DOMAIN=ava.your-domain.com
PUBLIC_URL=https://ava.your-domain.com

7. Cloudflare Tunnel (Alternative to Caddy)

If you prefer not to open ports 80/443 on your server, you can use Cloudflare Tunnel to securely expose AVA to the internet through Cloudflare's network. The tunnel establishes an outbound connection from your server -- no public IP or open ports required.

Creating the Tunnel

Log in to the Cloudflare Zero Trust dashboard: https://one.dash.cloudflare.com
Navigate to: Networks > Tunnels > Create a tunnel
Choose the Cloudflared connector type and give the tunnel a name (e.g. ava)
Copy the tunnel token and paste it into .env:

CLOUDFLARE_TUNNEL_TOKEN=eyJhIjoiYWJjZGVmLi4uIn0=...

Configuring the Public Hostname

In the tunnel settings, add a route (Public Hostname):

Subdomain	Domain	Service
`ava`	`your-domain.com`	`http://ava:8000`

Cloudflare will automatically provision an SSL certificate and proxy traffic to the AVA container.

Selecting the Profile

In .env, set the profile to tunnel:

COMPOSE_PROFILES=tunnel

Then start normally — only the cloudflared container will run (Caddy will not):

docker compose up -d

Notes

The COMPOSE_PROFILES variable in .env controls which ingress service runs: caddy (default) or tunnel
Update PUBLIC_URL in .env to match the hostname configured in the tunnel
Check the tunnel status: docker compose logs ava-cloudflared

8. Starting the Application

Once steps 3 through 7 are complete, start the full stack:

docker compose up -d

Check the status of the containers:

docker compose ps

You should see the running containers: ava, ava-signal-cli, ava-caddy (or ava-cloudflared if using Cloudflare Tunnel).
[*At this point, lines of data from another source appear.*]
/-- An idle step keeps the error; the acceptance of ABORT and the assertion of reset end the codec. -/
theorem witness_LatchedErrorPersists :
    ((failedState .enc .io).inst.terr = some .io ∧
      step (failedState .enc .io) = .next (stepped (failedState .enc .io)) ∧
      (stepped (failedState .enc .io)).inst.terr = some .io) ∧
    (endsCodec (asking (.write 0x008 0xF 6) (failedState .dec .authentication)) ∧
      freshCodec (stepped (asking (.write 0x008 0xF 6) (failedState .dec .authentication))).inst) ∧
    (endsCodec { failedState .enc .nonceOverflow with bus := [.assertReset] } ∧
      freshCodec (stepped { failedState .enc .nonceOverflow with bus := [.assertReset] }).inst) :=
  ⟨⟨rfl, step_stepped _, by decide⟩,
    ⟨.inr ⟨.abort, by decide, .inr ⟨rfl, rfl, [], rfl⟩⟩, by unfold freshCodec; decide⟩,
    ⟨.inl ⟨[], rfl⟩, by unfold freshCodec; decide⟩⟩

/-- The two kinds of bad access: an offset that is not a multiple of 4, and lanes that are not all enabled. -/
theorem witness_BadAccessHasNoEffect :
    State.reset.inReset = false ∧
    ((0x002 : BitVec 14).toNat % 4 ≠ 0 ∧
      (asking (.read 0x002 0xF) State.reset).bus = .request (.one (.read 0x002 0xF)) :: []) ∧
    ((0x7 : BitVec 4) ≠ 0xF ∧
      (asking (.write 0x018 0x7 1) State.reset).bus = .request (.one (.write 0x018 0x7 1)) :: []) ∧
    ((Access.read 0x001 0xF) ∈ [Access.read 0x000 0xF, Access.read 0x001 0xF] ∧
      ({ State.reset with bus := [.request (.burst [.read 0x000 0xF, .read 0x001 0xF])] } : State).bus =
        .request (.burst [Access.read 0x000 0xF, Access.read 0x001 0xF]) :: []) := by decide

/-- An encryptor whose sink has not answered. -/
def busyState : State := { encState 1 [] [] with seq := .writeFlush 1 [0x79] }

/-- Reads of the last offset with BUSY = 0, of DIN with BUSY = 1, and of DOUT with BUSY = 1, which draws. -/
theorem witness_ReadHasNoSideEffect :
    ((asking (.read 0x3FFC 0xF) State.reset).inReset = false ∧ (asking (.read 0x3FFC 0xF) State.reset).seq = .idle ∧
      (0x3FFC : BitVec 14).toNat % 4 = 0 ∧
      (asking (.read 0x3FFC 0xF) State.reset).bus = .request (.one (.read 0x3FFC 0xF)) :: []) ∧
    ((asking (.read 0x1000 0xF) busyState).inReset = false ∧ (asking (.read 0x1000 0xF) busyState).seq ≠ .idle ∧
      (stepped (asking (.read 0x1000 0xF) busyState)).draws = busyState.draws ∧
      (stepped (asking (.read 0x2000 0xF) busyState)).draws = busyState.draws + 1) := by decide

/-- A burst of two good words, of a busy block. -/
def burstState : State :=
  { busyState with bus := [.request (.burst [.read 0x3FFC 0xF, .write 0x018 0xF 1]), .waitIdle] }

theorem witness_ReadHasNoSideEffect_burst :
    burstState.inReset = false ∧
    burstState.bus = .request (.burst [.read 0x3FFC 0xF, .write 0x018 0xF 1]) :: [.waitIdle] ∧
    (∀ a ∈ ([.read 0x3FFC 0xF, .write 0x018 0xF 1] : List Access),
      ∃ off : BitVec 14, off.toNat % 4 = 0 ∧ (a = .read off 0xF ∨ ∃ v, a = .write off 0xF v)) ∧
    (stepped burstState).bus = [rd32 0x3FFC, wr32 0x018 1, .waitIdle] := by
  refine ⟨rfl, rfl, ?_, by decide⟩
  intro a ha
  simp only [List.mem_cons, List.not_mem_nil, or_false] at ha
  rcases ha with rfl | rfl
  · exact ⟨0x3FFC, by decide, .inl rfl⟩
  · exact ⟨0x018, by decide, .inr ⟨1, rfl⟩⟩

/-- Each clause of the map, with what it reads. -/
theorem witness_RegisterReadsFollowMap :
    readState.seq = .idle ∧
    ([(0x000, 0x43435032), (0x004, 0x00010000), (0x008, 0), (0x00C, 0x44), (0x010, 0x14), (0x014, 7), (0x018, 0x1000),
      (0x01C, 0x0000A514), (0x020, 4), (0x024, 9), (0x028, 4), (0x02C, 2), (0x040, 3), (0x044, 2), (0x060, 0),
      (0x07C, 0)] : List (BitVec 14 × Word)).all
      (fun p => readState.respond (.read p.1 0xF) == .data p.2) = true := by decide +kernel

/-- The last byte of the nonce BE96(1), in the top lane of NONCE2, and the first and the last word of DIN and DOUT. -/
theorem witness_RegisterReadsFollowMap_windows :
    ({ readState with inst.nonce := be96 1 } : State).respond (.read 0x038 0xF) = .data 0x01000000 ∧
    ({ readState with inst.nonce := be96 1 } : State).respond (.read 0x030 0xF) = .data 0 ∧ 0 < 3 ∧ 2 < 3 ∧
    0 < 1024 ∧ 1023 < 1024 ∧ 0 < 4 ∧ 3 < 4 ∧
    (readState.putStage 0x1000 abcd).respond (.read 0x1000 0xF) = .data 0x64636261 ∧
    (readState.putStage 0x1FFC abcd).respond (.read 0x1FFC 0xF) = .data 0x64636261 ∧
    (readState.putStage 0x2000 abcd).respond (.read 0x2000 0xF) = .data 0x64636261 ∧
    (readState.putStage 0x2FFC abcd).respond (.read 0x2FFC 0xF) = .data 0x64636261 := by decide

theorem witness_StatusShowsCodec :
    readState.seq = .idle ∧ readState.respond (.read 0x00C 0xF) = .data 0x44 ∧
    endedState.respond (.read 0x00C 0xF) = .data 0x34 := by decide

theorem witness_NonceRegistersShowBytes :
    ({ bufferedL with inst.nonce := be96 1 } : State).seq = .idle ∧ 2 < 3 ∧ 3 < 4 ∧
    ({ bufferedL with inst.nonce := be96 1 } : State).respond (.read 0x038 0xF) = .data 0x01000000 := by decide

/-- The ends of each reserved range, and of each range of read-only offsets. -/
theorem witness_ReservedOffsetsIgnoreWrites :
    (([0x03C, 0x048, 0x05C, 0x080, 0xFFC, 0x3000, 0x3FFC] : List (BitVec 14)).all fun off =>
      off.toNat % 4 == 0 && readState.respond (.read off 0xF) == .data 0 &&
      readState.respond (.write off 0xF 1) == .done) = true ∧
    (([0x000, 0x004, 0x00C, 0x014, 0x01C, 0x028, 0x02C, 0x030, 0x038, 0x2000, 0x2FFC] : List (BitVec 14)).all fun off =>
      off.toNat % 4 == 0 && readState.respond (.write off 0xF 1) == .done &&
      (stepped (asking (.write off 0xF 1) readState)).mem == readState.mem &&
      (stepped (asking (.write off 0xF 1) readState)).result == readState.result) = true := by decide +kernel

theorem witness_OperandWritesStore : readState.seq = .idle ∧ (7 : BitVec 3) ≠ 0 := by decide

theorem witness_DinWordReadsBack : readState.seq = .idle ∧ 0 < 1024 ∧ 1023 < 1024 := by decide

/-- An ABORT about to begin while the host clears DONE. -/
def clearingDone : State := { asking (.write 0x040 0xF 1) readState with seq := .start (some .abort) 0 }

theorem witness_DoneSetWinsOverClear :
    clearingDone.inReset = false ∧ clearingDone.seq ≠ .idle ∧
    clearingDone.bus = .request (.one (.write 0x040 0xF 1)) :: [] ∧
    step clearingDone = .next (stepped clearingDone) ∧ (stepped clearingDone).seq = .idle :=
  ⟨rfl, by decide, rfl, step_stepped _, by decide⟩

theorem witness_IrqIsEnabledPending :
    readState.inReset = false ∧ readState.irq = true ∧
    ({ readState with inReset := true } : State).inReset = true := by decide

/-- The ends of each range of the two clauses: a dropped write sets OVR, an ignored one does not. -/
theorem witness_BusyDropsWrites :
    busyState.inReset = false ∧ busyState.seq ≠ .idle ∧
    (([0x008, 0x018, 0x020, 0x024, 0x060, 0x07C, 0x1000, 0x1FFC] : List (BitVec 14)).all fun off =>
      off.toNat % 4 == 0 && (stepped (asking (.write off 0xF 7) busyState)).irqOvr) = true ∧
    (([0x000, 0x004, 0x00C, 0x014, 0x01C, 0x028, 0x03C, 0x048, 0x05C, 0x080, 0xFFC, 0x2000, 0x3FFC] :
        List (BitVec 14)).all fun off =>
      off.toNat % 4 == 0 && !(stepped (asking (.write off 0xF 7) busyState)).irqOvr) = true := by decide +kernel

theorem witness_BusyReadsStayDefined : busyState.seq ≠ .idle ∧ 1023 < 1024 ∧ 7 < 8 := by decide

theorem witness_FrameLengths : openFrame keyK 0 v9 = some [] ∧ (List.replicate 15 (0 : Byte)).length < 16 := by decide +kernel

/-- Reset while a command waits for its sink; a read and a burst while it is asserted; the release; and all of it. -/
theorem witness_ResetEndsCommand :
    ({ busyState with bus := [.assertReset] } : State).bus = .assertReset :: [] ∧
    (({ asking (.read 0x000 0xF) State.reset with inReset := true } : State).inReset = true ∧
      ({ asking (.read 0x000 0xF) State.reset with inReset := true } : State).bus =
        .request (.one (.read 0x000 0xF)) :: []) ∧
    (({ State.reset with inReset := true, bus := [.request (.burst [.read 0x000 0xF])] } : State).inReset = true ∧
      ({ State.reset with inReset := true, bus := [.request (.burst [.read 0x000 0xF])] } : State).bus =
        .request (.burst [.read 0x000 0xF]) :: []) ∧
    ({ State.reset with inReset := true, bus := [.releaseReset] } : State).bus = .releaseReset :: [] ∧
    ({ busyState with bus := [.assertReset, .request (.one (.read 0x000 0xF)), .releaseReset, .waitIdle] } : State).bus =
      .assertReset :: (([.one (.read 0x000 0xF)] : List Request).map BusEvent.request ++ .releaseReset :: [.waitIdle]) ∧
    ({ busyState with bus := [.assertReset, .releaseReset] } : State).bus =
      .assertReset :: (([] : List Request).map BusEvent.request ++ .releaseReset :: []) := by decide

/-- An encryptor with "o" in BUF meets the invariant. -/
theorem witness_StepKeepsInvariant :
    Inv (pendingO []) ∧ step (pendingO []) = .next (stepped (pendingO [])) := by
  refine ⟨⟨⟨by decide, by decide⟩, ?_, by decide, by decide, by decide⟩, step_stepped _⟩
  show CodecFits _ _
  constructor <;> decide

theorem witness_EncryptorEmitsSealedBody :
    (sized 0 4).seq = .idle ∧ (sized 0 4).lags = [] ∧ normalizeChunk (sized 0 4).chunkMax (sized 0 4).chunkCfg = some 4 ∧
    (∀ d ∈ [hello.take 3, hello.drop 3], d.length ≤ 4096) ∧
    [hello.take 3, hello.drop 3].flatten.length / 4 + 1 < 2 ^ 96 ∧
    ({ sized 0 4 with snkPort := oks 37 } : State).snkPort =
      List.replicate ([hello.take 3, hello.drop 3].flatten.length +
        16 * ([hello.take 3, hello.drop 3].flatten.length / 4 + 1)) .ok ++ [] := by decide

/-- P2: the body of "hello" is V18 ++ V19. -/
theorem witness_SealedBodyLength : 0 < 4 ∧ sealedBody keyK 4 hello = v18 ++ v19 := by decide +kernel

/-- A decryptor to be started under K, with the body of "hello" at its source. -/
def helloSource : State :=
  { sized 0 4 with keyReg := keyK, srcPort := (sealedBody keyK 4 hello).map .byte ++ SrcAnswer.eos :: [] }

theorem witness_DecryptorDeliversPlaintext :
    helloSource.seq = .idle ∧ helloSource.lags = [] ∧
    normalizeChunk helloSource.chunkMax helloSource.chunkCfg = some 4 ∧ hello.length / 4 + 1 < 2 ^ 96 ∧
    (∀ n ∈ [1, 3, 4096], 1 ≤ n ∧ n ≤ 4096) ∧
    helloSource.srcPort = (sealedBody helloSource.keyReg 4 hello).map .byte ++ SrcAnswer.eos :: [] :=
  ⟨rfl, rfl, by decide, by decide, by decide, rfl⟩

/-- A key of 32 bytes; no input, and one of 4096 bytes; a GETDOUT of 0, 5 and 4096 bytes; a WAIT with BUSY = 0 and BUSY = 1. -/
theorem witness_SetKeyLoadsKey :
    (State.reset.seq = .idle ∧ State.reset.inReset = false ∧ State.reset.bus = [] ∧ keyK.bytes.length = 32) ∧
    (([] : List Byte).length ≤ 4096 ∧ (List.replicate 4096 (0x61 : Byte)).length ≤ 4096) ∧
    (hello.length ≤ 5 ∧ 7 < 4 * ceilDiv hello.length 4 ∧ 0x0FFF < 0x1000 ∧ 0x1000 + 4 * ceilDiv hello.length 4 ≤ 0x1008) ∧
    (0 ≤ 4096 ∧ 5 ≤ 4096 ∧ 4096 ≤ 4096) ∧
    (({ readState with bus := [.waitIdle] } : State).inReset = false ∧
      ({ readState with bus := [.waitIdle] } : State).bus = .waitIdle :: [] ∧
      ({ readState with bus := [.waitIdle] } : State).seq = .idle) ∧
    (({ busyState with bus := [.waitIdle] } : State).inReset = false ∧
      ({ busyState with bus := [.waitIdle] } : State).seq ≠ .idle) := by
  refine ⟨by decide, ⟨by decide, ?_⟩, by decide, by decide, by decide, by decide⟩
  rw [List.length_replicate]

end Sys2Proof.Tests
end

section
/-! SUPPORT. Every step keeps the invariant of 10 R56 to R59 (StepKeepsInvariant): when a codec fits between two commands, by its role;
what each command leaves of a fitting state; and the step, by the rule for claims about every step. -/

namespace Sys2Proof.Safety

open Sys2Proof.Machine

/-! ### Codecs between commands, by role -/

/-- InstanceClear leaves a codec that fits (R56). -/
theorem CodecFits.empty (m : Nat) : CodecFits m Inst.empty where
  idle _ := rfl
  chunk h := absurd rfl h
  room := Nat.le_refl _
  encFlags h := nomatch h
  encFull h := nomatch h
  encClosed h := nomatch h
  decOpen h := nomatch h
  decEos h := nomatch h
  decDrained h := nomatch h
  decError h := nomatch h
  cause _ := rfl
  wrapped h := nomatch h

/-- What R50 and R57 ask of an encryptor. -/
theorem CodecFits.of_enc {m : Nat} {i : Inst} (hm : i.mode = .enc) (chunk : 1 ≤ i.achunk ∧ i.achunk ≤ m)
    (room : i.buf.length ≤ i.achunk) (noEnd : i.last = false ∧ i.eos = false) (noAuth : i.terr ≠ some .authentication)
    (full : i.buf.length = i.achunk → i.terr = some .io) (closed : i.closed = true → i.terr = none → i.buf = [])
    (cause : i.terr ≠ some .io → i.ioCause = 0) (wrapped : i.terr = some .nonceOverflow → i.nonce = 0 ∧ i.buf = []) :
    CodecFits m i where
  idle h := nomatch hm.symm.trans h
  chunk _ := chunk
  room := room
  encFlags _ := ⟨noEnd.1, noEnd.2, noAuth⟩
  encFull _ := full
  encClosed _ := closed
  decOpen h := nomatch hm.symm.trans h
  decEos h := nomatch hm.symm.trans h
  decDrained h := nomatch hm.symm.trans h
  decError h := nomatch hm.symm.trans h
  cause := cause
  wrapped := wrapped

/-- What R50, R58 and R59 ask of a decryptor. -/
theorem CodecFits.of_dec {m : Nat} {i : Inst} (hm : i.mode = .dec) (chunk : 1 ≤ i.achunk ∧ i.achunk ≤ m)
    (room : i.buf.length ≤ i.achunk) (opened : i.closed = false)
    (eos : i.eos = true → i.last = true ∧ i.buf = [] ∧ i.terr = none)
    (drained : i.last = true → i.buf = [] → i.terr = none → i.eos = true) (error : i.terr ≠ none → i.buf = [])
    (cause : i.terr ≠ some .io → i.ioCause = 0) (wrapped : i.terr = some .nonceOverflow → i.nonce = 0) :
    CodecFits m i where
  idle h := nomatch hm.symm.trans h
  chunk _ := chunk
  room := room
  encFlags h := nomatch hm.symm.trans h
  encFull h := nomatch hm.symm.trans h
  encClosed h := nomatch hm.symm.trans h
  decOpen _ := opened
  decEos _ := eos
  decDrained _ := drained
  decError _ := error
  cause := cause
  wrapped h := ⟨wrapped h, error (by rw [h]; nofun)⟩

/-- The codec that ENC_INIT or DEC_INIT starts (R130, R150). -/
theorem CodecFits.started {m c : Nat} (k : Key) {r : Mode} (hr : r = .enc ∨ r = .dec) (hc : 1 ≤ c ∧ c ≤ m) :
    CodecFits m { Inst.empty with ikey := k, achunk := c, mode := r } := by
  rcases hr with rfl | rfl
  · exact .of_enc rfl hc (Nat.zero_le _) ⟨rfl, rfl⟩ nofun (fun h => by simp [Inst.empty] at h; omega) (fun _ _ => rfl)
      (fun _ => rfl) nofun
  · exact .of_dec rfl hc (Nat.zero_le _) rfl nofun nofun (fun _ => rfl) (fun _ => rfl) nofun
Follow the logs in real time:

docker compose logs -f ava

Test that the server is responding:

curl https://your-domain.com/health

Expected response:

{"status": "ok"}

9. Phone Call Forwarding

Forward calls from your personal phone to the Twilio number.

Android

Open the Phone app
Menu (three dots) > Settings > Call forwarding
Set forwarding for "When busy" or "When declined" to your Twilio number

Alternatively, dial from the keypad:

**67*TWILIO_NUMBER#

iOS

Settings > Phone > Call Forwarding
Enter the Twilio number

The exact path may vary depending on your carrier. If you run into issues, contact your carrier and ask them to enable conditional forwarding (CFB/CFNRy).

10. Contact Book (Optional)

To allow AVA to recognise callers by name, copy the example file and edit it:

cp data/contacts.json.example data/contacts.json
nano data/contacts.json

The file uses a dictionary format. Values can be a simple name string or an object with name and optional lang:

{
  "+48123456789": "Jan Kowalski",
  "+48987654321": "Anna Nowak",
  "+41761234567": {"name": "Hans Müller", "lang": "de"},
  "+44207123456": {"name": "John Smith", "lang": "en"}
}

The optional lang field forces the STT language for this contact, overriding automatic phone prefix detection. Useful when someone calls from a foreign number but speaks a different language.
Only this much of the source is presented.